An der Wand stand ein Bett, ein Messinggestell mit Matratze. Sie war angefressen und er konnte getrocknetes Blut erkennen. Neben dem Bild war eine Holzschachtel und darin fand er Briefe. Sie waren alle an eine Hedwig Berge adressiert und trugen den Stempel des hiesigen Postamtes und hatten den Vermerk: Empfänger unbekannt. Offenbar hatten sie ihr Ziel nie erreicht. Er begann zu lesen. Scheinbar war Hedwig seine Großmutter, denn sie begannen alle mit ‚Liebe Mama‘. Sie erzählten, wie schrecklich es ihr ging, dass Hening sie schlüge und für seine ‚niederen Spielchen‘ in einen Keller schleife. Sie sei schwanger geworden und hasste das Baby, die Frucht dieses Schlächters! In Yngwie starb alles ab. Dumpf zog er den letzten Brief hervor, er äußerte den Plan, nach der Niederkunft fort zu laufen. Irgendwohin, nur weg. Darunter hatte sein Vater gekritzelt: „Ich finde dich, Schlampe, und dann prügle ich dir gehorsam ein!“
Stumpf ging er zurück in die Hütte und legte den Schlüssel neben seinen Vater, er hatte die Kellertür nicht mehr verschlossen. Dann weckte er ihn. „Was?“ nuschelte der. „Das Treibseil hat geschellt, etwas Großes ist im Netz, wir sollten schauen, nicht dass es reißt!“ antwortete Yngwie stoisch. Der bärtige Säufer fluchte und gemeinsam stiegen sie in den Kutter und fuhren in den Nebel.
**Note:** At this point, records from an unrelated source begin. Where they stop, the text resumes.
/-! ### setLand -/

@[simp] theorem State.setLand_now (s : State) (l : Nat) (x : Landing) : (s.setLand l x).now = s.now := rfl
@[simp] theorem State.setLand_epochStart (s : State) (l : Nat) (x : Landing) : (s.setLand l x).epochStart = s.epochStart := rfl
@[simp] theorem State.setLand_fresh (s : State) (l : Nat) (x : Landing) : (s.setLand l x).fresh = s.fresh := rfl
@[simp] theorem State.setLand_host (s : State) (l : Nat) (x : Landing) : (s.setLand l x).host = s.host := rfl
@[simp] theorem State.setLand_dma (s : State) (l : Nat) (x : Landing) : (s.setLand l x).dma = s.dma := rfl
@[simp] theorem State.setLand_landings (s : State) (l : Nat) (x : Landing) : (s.setLand l x).landings = vset s.landings l x := rfl
@[simp] theorem State.setLand_sched (s : State) (l : Nat) (x : Landing) : (s.setLand l x).sched = s.sched := rfl
@[simp] theorem State.setLand_air (s : State) (l : Nat) (x : Landing) : (s.setLand l x).air = s.air := rfl
@[simp] theorem State.setLand_halls (s : State) (l : Nat) (x : Landing) : (s.setLand l x).halls = s.halls := rfl
@[simp] theorem State.setLand_faults (s : State) (l : Nat) (x : Landing) : (s.setLand l x).faults = s.faults := rfl
@[simp] theorem State.setLand_power (s : State) (l : Nat) (x : Landing) : (s.setLand l x).power = s.power := rfl
@[simp] theorem State.setLand_sec (s : State) (l : Nat) (x : Landing) : (s.setLand l x).sec = s.sec := rfl
@[simp] theorem State.setLand_life (s : State) (l : Nat) (x : Landing) : (s.setLand l x).life = s.life := rfl
@[simp] theorem State.setLand_timers (s : State) (l : Nat) (x : Landing) : (s.setLand l x).timers = s.timers := rfl
@[simp] theorem State.setLand_bist (s : State) (l : Nat) (x : Landing) : (s.setLand l x).bist = s.bist := rfl
@[simp] theorem State.setLand_dieTemp (s : State) (l : Nat) (x : Landing) : (s.setLand l x).dieTemp = s.dieTemp := rfl
@[simp] theorem State.setLand_lf (s : State) (l : Nat) (x : Landing) : (s.setLand l x).lf = s.lf := rfl
@[simp] theorem State.setLand_uwb (s : State) (l : Nat) (x : Landing) : (s.setLand l x).uwb = s.uwb := rfl
@[simp] theorem State.setLand_rng (s : State) (l : Nat) (x : Landing) : (s.setLand l x).rng = s.rng := rfl
@[simp] theorem State.setLand_uhf (s : State) (l : Nat) (x : Landing) : (s.setLand l x).uhf = s.uhf := rfl
@[simp] theorem State.setLand_nfc (s : State) (l : Nat) (x : Landing) : (s.setLand l x).nfc = s.nfc := rfl
@[simp] theorem State.setLand_tag (s : State) (l : Nat) (x : Landing) : (s.setLand l x).tag = s.tag := rfl
@[simp] theorem State.setLand_verdict (s : State) (l : Nat) (x : Landing) : (s.setLand l x).verdict = s.verdict := rfl
@[simp] theorem State.setLand_evd (s : State) (l : Nat) (x : Landing) : (s.setLand l x).evd = s.evd := rfl
@[simp] theorem State.setLand_ten (s : State) (l : Nat) (x : Landing) : (s.setLand l x).ten = s.ten := rfl
@[simp] theorem State.setLand_start (s : State) (l : Nat) (x : Landing) : (s.setLand l x).start = s.start := rfl
@[simp] theorem State.setLand_rel (s : State) (l : Nat) (x : Landing) : (s.setLand l x).rel = s.rel := rfl
@[simp] theorem State.setLand_gal (s : State) (l : Nat) (x : Landing) : (s.setLand l x).gal = s.gal := rfl
@[simp] theorem State.setLand_turn (s : State) (l : Nat) (x : Landing) : (s.setLand l x).turn = s.turn := rfl
@[simp] theorem State.setLand_seen (s : State) (l : Nat) (x : Landing) : (s.setLand l x).seen = s.seen := rfl
@[simp] theorem State.setLand_hushTill (s : State) (l : Nat) (x : Landing) : (s.setLand l x).hushTill = s.hushTill := rfl
@[simp] theorem State.setLand_pending (s : State) (l : Nat) (x : Landing) : (s.setLand l x).pending = s.pending := rfl
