@[simp] theorem State.lfFault_core (s : State) (n b : Nat) (c : Cause) : (s.lfFault n b c).core = s.core :=
  State.ite_core rfl rfl

@[simp] theorem State.lfReport_core (s : State) (m : Nat) : (s.lfReport m).core = s.core := by
  unfold State.lfReport
  split
  · rfl
  · exact State.foldl_core (fun _ _ => State.ite_core (State.lfFault_core ..) rfl) _ _

@[simp] theorem State.lfDue_core (s : State) : s.lfDue.core = s.core := rfl

@[simp] theorem State.lfIdle_core (s : State) : s.lfIdle.core = s.core := State.lfReport_core s.lfDue 255

@[simp] theorem State.freeMeas_core (s : State) : s.freeMeas.1.core = s.core := rfl

@[simp] theorem State.uwbMeasure_core (s : State) (r : UwbRun) (tx : TxMeas) : (s.uwbMeasure r tx).core = s.core := by
  unfold State.uwbMeasure
  extract_lets u t0 t hot adapt cut _ v1 v2 _ v3
  have h2 : v2.core = s.core := by
    show State.core (ite (adapt = true) _ _) = _
    split <;> rfl
  clear_value v2
  have h3 : v3.core = v2.core := by
    show State.core (ite ((hot && !u.fault.testBit 6) = true) _ _) = _
    split <;> rfl
  clear_value v3
  exact State.ite_core ((State.recordFault_core ..).trans ((State.setUwb_core ..).trans (h3.trans h2))) (h3.trans h2)

@[simp] theorem State.uwbClosing_core (s : State) : s.uwbClosing.core = s.core := by
  unfold State.uwbClosing
  dsimp only
  split
  · split
    · split
      · rfl
      · split
        · exact State.uwbMeasure_core ..
        · exact State.uwbMeasure_core ..
    · rfl
  · rfl

@[simp] theorem State.tokenNote_core (s : State) (l : Nat) (j : FieldJob) : (s.tokenNote l j).core = s.core := by
  unfold State.tokenNote
  dsimp only
  split
  · exact State.ite_core rfl rfl
  · rfl

@[simp] theorem State.fieldEvidence_core (s : State) (l : Nat) (j : FieldJob) : (s.fieldEvidence l j).core = s.core :=
  (State.tokenNote_core ..).trans (State.ite_core (State.evdRecord_core ..) rfl)

@[simp] theorem State.fieldDone_core (s : State) (l : Nat) (j : FieldJob) (c : Code) (n : Nat) (bs : List Byte) (till : Option Nat) :
    (s.fieldDone l j c n bs till).core = s.core := by
  unfold State.fieldDone
  simp

@[simp] theorem State.stopField_core (s : State) (l : Nat) : (s.stopField l).core = s.core := by
  unfold State.stopField
  split
  · rfl
  · dsimp only
    rw [State.fieldDone_core]
    split
    · exact State.lfIdle_core s
    · exact State.lfIdle_core s
    · exact (State.setUwb_core ..).trans (State.uwbClosing_core s)
    · exact (State.setUwb_core ..).trans (State.uwbClosing_core s)
    · exact (State.setUwb_core ..).trans (State.uwbClosing_core s)
    all_goals rfl

/-! #### Engines, pipes, descriptors and items -/

@[simp] theorem State.stopCrypto_core (s : State) (l : Nat) (set : List Scope) : (s.stopCrypto l set).core = s.core := by
  unfold State.stopCrypto
  split
  · split
    · exact State.ite_core (State.cryptoEnds_core ..) rfl
    · rfl
  · exact State.ite_core (State.stepEnds_core ..) rfl
  · rfl

@[simp] theorem State.advance_core (s : State) (l n : Nat) (f : Landing → Landing) : (s.advance l n f).core = s.core := rfl

@[simp] theorem State.stopPipe_core (s : State) (l : Nat) (set : List Scope) : (s.stopPipe l set).core = s.core := by
  unfold State.stopPipe
  dsimp only
  split
  · exact State.ite_core (State.advance_core ..) rfl
  · rfl

@[simp] theorem State.setHallPoison_core (s : State) (l h : Nat) (f : List Nat → List Nat) : (s.setHallPoison l h f).core = s.core := by
  unfold State.setHallPoison; split <;> rfl

@[simp] theorem State.dmaPoison_core (s : State) (d : Desc) : (s.dmaPoison d).core = s.core := by
  unfold State.dmaPoison
  refine State.ite_core rfl ?_
  dsimp only
  split
  · rfl
  · exact State.setHallPoison_core ..
  · rfl

@[simp] theorem State.rewound_core (s : State) (k : ItemKey) : (s.rewound k).core = s.core := by
  unfold State.rewound; split <;> rfl

@[simp] theorem State.itemFails_core (s : State) (k : ItemKey) (d : Desc) (c : Code) : (s.itemFails k d c).core = s.core := by
  unfold State.itemFails
  split
  · rfl
  · split
    · exact State.finish_core ..
    all_goals exact State.finish_core ..

@[simp] theorem State.jobFails_core (s : State) (d : Desc) (c : Code) : (s.jobFails d c).core = s.core := by
  unfold State.jobFails
  split
  · exact State.itemFails_core ..
  · split
    · exact State.startFails_core ..
    · rfl
  all_goals rfl

@[simp] theorem State.failDesc_core (s : State) (ch cause : Nat) (c : Code) : (s.failDesc ch cause c).core = s.core := by
  unfold State.failDesc
  extract_lets ch0
  split
  · next d _ _ =>
    extract_lets v1 v2 ch1
    have h2 : v2.core = v1.core := by
      show State.core (match cause, d.job with | 1, .item k => v1.rewound k | _, _ => v1) = _
      split
      · exact State.rewound_core ..
      · rfl
    exact (State.jobFails_core ..).trans (h2.trans (State.dmaPoison_core s d))
  · rfl

@[simp] theorem State.failWhere_core (s : State) (p : Nat → Desc → Bool) (cause : Nat) (c : Code) : (s.failWhere p cause c).core = s.core := by
  refine State.foldl_core (fun s ch => ?_) _ s
  dsimp only
  split
  · exact State.ite_core (State.failDesc_core ..) rfl
  · rfl

@[simp] theorem State.dropJobs_core (s : State) (k : ItemKey) : (s.dropJobs k).core = s.core := rfl

@[simp] theorem State.faultItem_core (s : State) (k : ItemKey) : (s.faultItem k).core = s.core := by
  unfold State.faultItem
  extract_lets bist v1 _ v2 _ v3
  have h1 : v1.core = s.core := by simp [v1]
  clear_value v1
  have h3 : v3.core = v2.core := by
    show State.core (ite (bist = true) _ _) = _
    split <;> rfl
  have h : v3.core = s.core := h3.trans h1
  exact State.ite_core ((State.finish_core ..).trans h) h

/-- Ending the work of a set leaves the core (R419). -/
theorem State.endWork_core (s : State) (c : Cause) (h : Bool) (sc : Scope) (set : List Scope) : (s.endWork c h sc set).core = s.core := by
  unfold State.endWork
  extract_lets units v1 v2 v3 v4
  have h1 : v1.core = s.core := State.foldl_core (fun s l => by
    rw [State.stopPipe_core, State.stopCrypto_core]
    exact State.ite_core (State.stopField_core ..) rfl) _ s
  clear_value v1
  have h2 : v2.core = v1.core := State.ite_core (c := c.endsFlights h = true) (State.foldl_core (fun _ _ => State.faultFlight_core ..) _ v1) rfl
  clear_value v2
  have h3 : v3.core = v2.core := by
    show State.core (match v2.rel.session with
      | some q => if insideSet set (.domain 47) || insideSet set (.landing q.land) then v2.relFinish 3 else v2
      | none => match v2.rel.ended with
        | some e => if insideSet set (.domain 47) || insideSet set (.landing e.land) then v2.relAmend none 3 else v2
        | none => v2) = _
    split
    · exact State.ite_core (State.relFinish_core ..) rfl
    · split
      · exact State.ite_core (State.relAmend_core ..) rfl
      · rfl
  clear_value v3
  have h4 : v4.core = v3.core := State.foldl_core (fun _ _ => State.faultItem_core ..) _ v3
  exact (State.failWhere_core ..).trans (h4.trans (h3.trans (h2.trans h1)))

/-! #### A domain that does not rise -/

theorem State.mark_unus (s : State) (m : Nat) : (s.mark m).bist.unus &&& m = m := by
  unfold State.mark
  split
  · next h => rw [Nat.and_comm]; exact h
  · show (s.bist.unus ||| m) &&& m = m
    exact Nat.eq_of_testBit_eq fun i => by cases h : m.testBit i <;> simp [h]

theorem State.mark_power (s : State) (m : Nat) : (s.mark m).power = s.power := by rw [State.mark_eq]
theorem State.mark_faults (s : State) (m : Nat) : (s.mark m).faults = s.faults := by rw [State.mark_eq]

/-- The repair of a unit that is marked: it is unusable, and nothing of the power and fault units changes but what a record writes
(R418). -/
theorem State.repair_domainRise (s : State) (d : Nat) (w : FaultAt) :
    let t := s.repair .domainRise (.domain d) w
    t.bist.unus &&& domUnits d = domUnits d ∧ t.power = s.power ∧ t.faults.base = s.faults.base := by
  intro t
  have ht : t.core = (s.mark (domUnits d)).core := by
    show State.core (State.repair s .domainRise (.domain d) w) = _
    unfold State.repair
    rw [if_pos (show Cause.marks .domainRise = true from rfl)]
    exact State.ite_core (c := scopeUnits (.domain d) % 2 ^ 24 = 0) rfl (State.retireLandings_core _)
  refine ⟨?_, ?_, ?_⟩
  · rw [State.core_unus ht]
    exact State.mark_unus ..
  · rw [State.core_power ht, State.mark_power]
  · rw [State.core_base ht, State.mark_faults]

/-- What DOMAIN_RISE does outside a recovery, for a domain whose fault is recovered (R413, R417, R489). -/
theorem State.raise_domainRise {s : State} {d : Nat} (hm : s.faults.mode = .normal) (hb : s.power.booting = none)
    (h30 : d ≠ 30) (h46 : d ≠ 46) (h49 : d ≠ 49) :
    let t := s.raise .domainRise (.domain d)
    s.recoversFrom t .domainRise (.domain d) ∧ t.power = s.power ∧ t.bist.unus &&& domUnits d = domUnits d := by
  intro t
  let v : State := { s.recordFault .domainRise (.domain d) [] with faults := { (s.recordFault .domainRise (.domain d) []).faults with
    mode := .recovery, depth := 0, causes := [.domainRise], scopes := [.domain d], opened := s.now, restarted := s.now
    recoveries := (s.faults.recoveries + 1) % 65536 } }
  have ht : t = v.recover .domainRise (.domain d) ⟨5, 0⟩ := by
    have hh : s.handlingOf .domainRise (.domain d) = .recover := if_neg (by simp [h30, h46, h49])
    show State.raiseAt s .domainRise (.domain d) [] ⟨5, 0⟩ = _
    rw [State.raiseAt]
    show (if s.faults.mode = .halt ∨ s.power.booting.isSome = true ∨ s.handlingOf .domainRise (.domain d) = .record then _
      else if s.faults.mode = .warm then _ else _) = _
    rw [hh, hm, hb, if_neg (by decide), if_neg (by decide)]
    show State.raiseC s .domainRise (.domain d) [] ⟨5, 0⟩ = _
    rw [State.raiseC]
    exact if_pos (by rw [hm]; decide)
  have hw : (v.endWork .domainRise false (.domain d) v.faults.scopes).core = v.core := State.endWork_core ..
  obtain ⟨hu, hp, hf⟩ := State.repair_domainRise (v.endWork .domainRise false (.domain d) v.faults.scopes) d ⟨5, 0⟩
  have hbase : t.faults.base = v.faults.base := by
    rw [ht]
    exact hf.trans (State.core_base hw)
  have hv : v.power = s.power := rfl
  have hpower : t.power = s.power := by
    rw [ht]
    exact hp.trans ((State.core_power hw).trans hv)
  refine ⟨⟨?_, ?_, ?_, ?_, ?_⟩, hpower, by rw [ht]; exact hu⟩
  · exact congrArg Faults.mode hbase
  · exact congrArg Faults.causes hbase
  · exact congrArg Faults.scopes hbase
  · exact congrArg Faults.opened hbase
  · exact congrArg Faults.recoveries hbase

/-! ### Resets -/

/-! #### What a reset cuts short in NVM -/

theorem LifeCycle.eraseRun_banks (c : LifeCycle) (epoch lo n : Nat) : (c.eraseRun epoch lo n).banks = c.banks := by
  have key (l : List Nat) (c : LifeCycle) : (l.foldl (fun c i => c.eraseSector epoch (lo + i)) c).banks = c.banks := by
    induction l generalizing c with
    | nil => rfl
    | cons i l ih => rw [List.foldl_cons, ih]; rfl
  exact key _ c

theorem LifeCycle.rewind_banks (c : LifeCycle) : c.rewind.banks = c.banks := by
  unfold LifeCycle.rewind; split <;> rfl

theorem LifeCycle.cut_banks (c : LifeCycle) : c.cut.banks = c.banks := by
  unfold LifeCycle.cut
  dsimp only
  rw [LifeCycle.rewind_banks]
  split
  · split <;> rfl
  · split <;> rfl
  · split <;> rfl
  · rfl

theorem State.modTenant_only (s : State) (n : Nat) (f : Tenant → Tenant) : ∃ t, s.modTenant n f = { s with ten := t } := by
  unfold State.modTenant
  split
  · exact ⟨_, rfl⟩
  · exact ⟨s.ten, rfl⟩

theorem State.itemEntry_only (s : State) (r : ItemRec) (b : List Byte) : ∃ t, s.itemEntry r b = { s with ten := t } := by
  unfold State.itemEntry
  split
  · exact ⟨_, rfl⟩
  · exact State.modTenant_only ..
  · exact State.modTenant_only ..
  · exact ⟨s.ten, rfl⟩

theorem State.newelEntry_only (s : State) (g : Staged) : ∃ t, s.newelEntry g = { s with ten := t } := by
  unfold State.newelEntry
  dsimp only
  obtain ⟨t, h⟩ := State.modTenant_only s g.tenant fun r => r.commit g
  rw [h]
  exact State.modTenant_only { s with ten := t } g.tenant _

theorem State.learnFail_only (s : State) : ∃ t, s.learnFail = { s with ten := t } := by
  unfold State.learnFail
  dsimp only
  split <;> exact ⟨_, rfl⟩

theorem State.countFailure_only (s : State) (n : Nat) : ∃ t, (s.countFailure n).1 = { s with ten := t } := by
  obtain ⟨t, h⟩ := State.learnFail_only s
  unfold State.countFailure
  rw [h]
  dsimp only
  split
  · exact ⟨_, rfl⟩
  · exact State.modTenant_only { s with ten := t } n _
Schweigend überlegte Yngwie, was er sagen sollte. Als sie weit draußen waren fasste er sich. „Ich habe die Briefe von Mutter gefunden! Du hast sie vergewaltigt und geschlagen, so wie mich. Sie ist nicht tot, fortgelaufen aus diesem Folterheim, dass du errichtet hast. Frei! Du hast ihr und mein Leben zerstört, aber damit ist Schluss! Ich werde zur Polizei gehen und dafür sorgen, dass du nie wieder das Wasser siehst!“ Sein Vater brüllte auf. Unbeholfen und cholerischen Blutes voll mit Schnaps zog er das Tau und sprang auf Yngwie zu. Der stand an der Back und rechnete damit. Ungewohnt behände glitt er zur Seite und mit lautem Klatschen fiel sein Vater ins Meer.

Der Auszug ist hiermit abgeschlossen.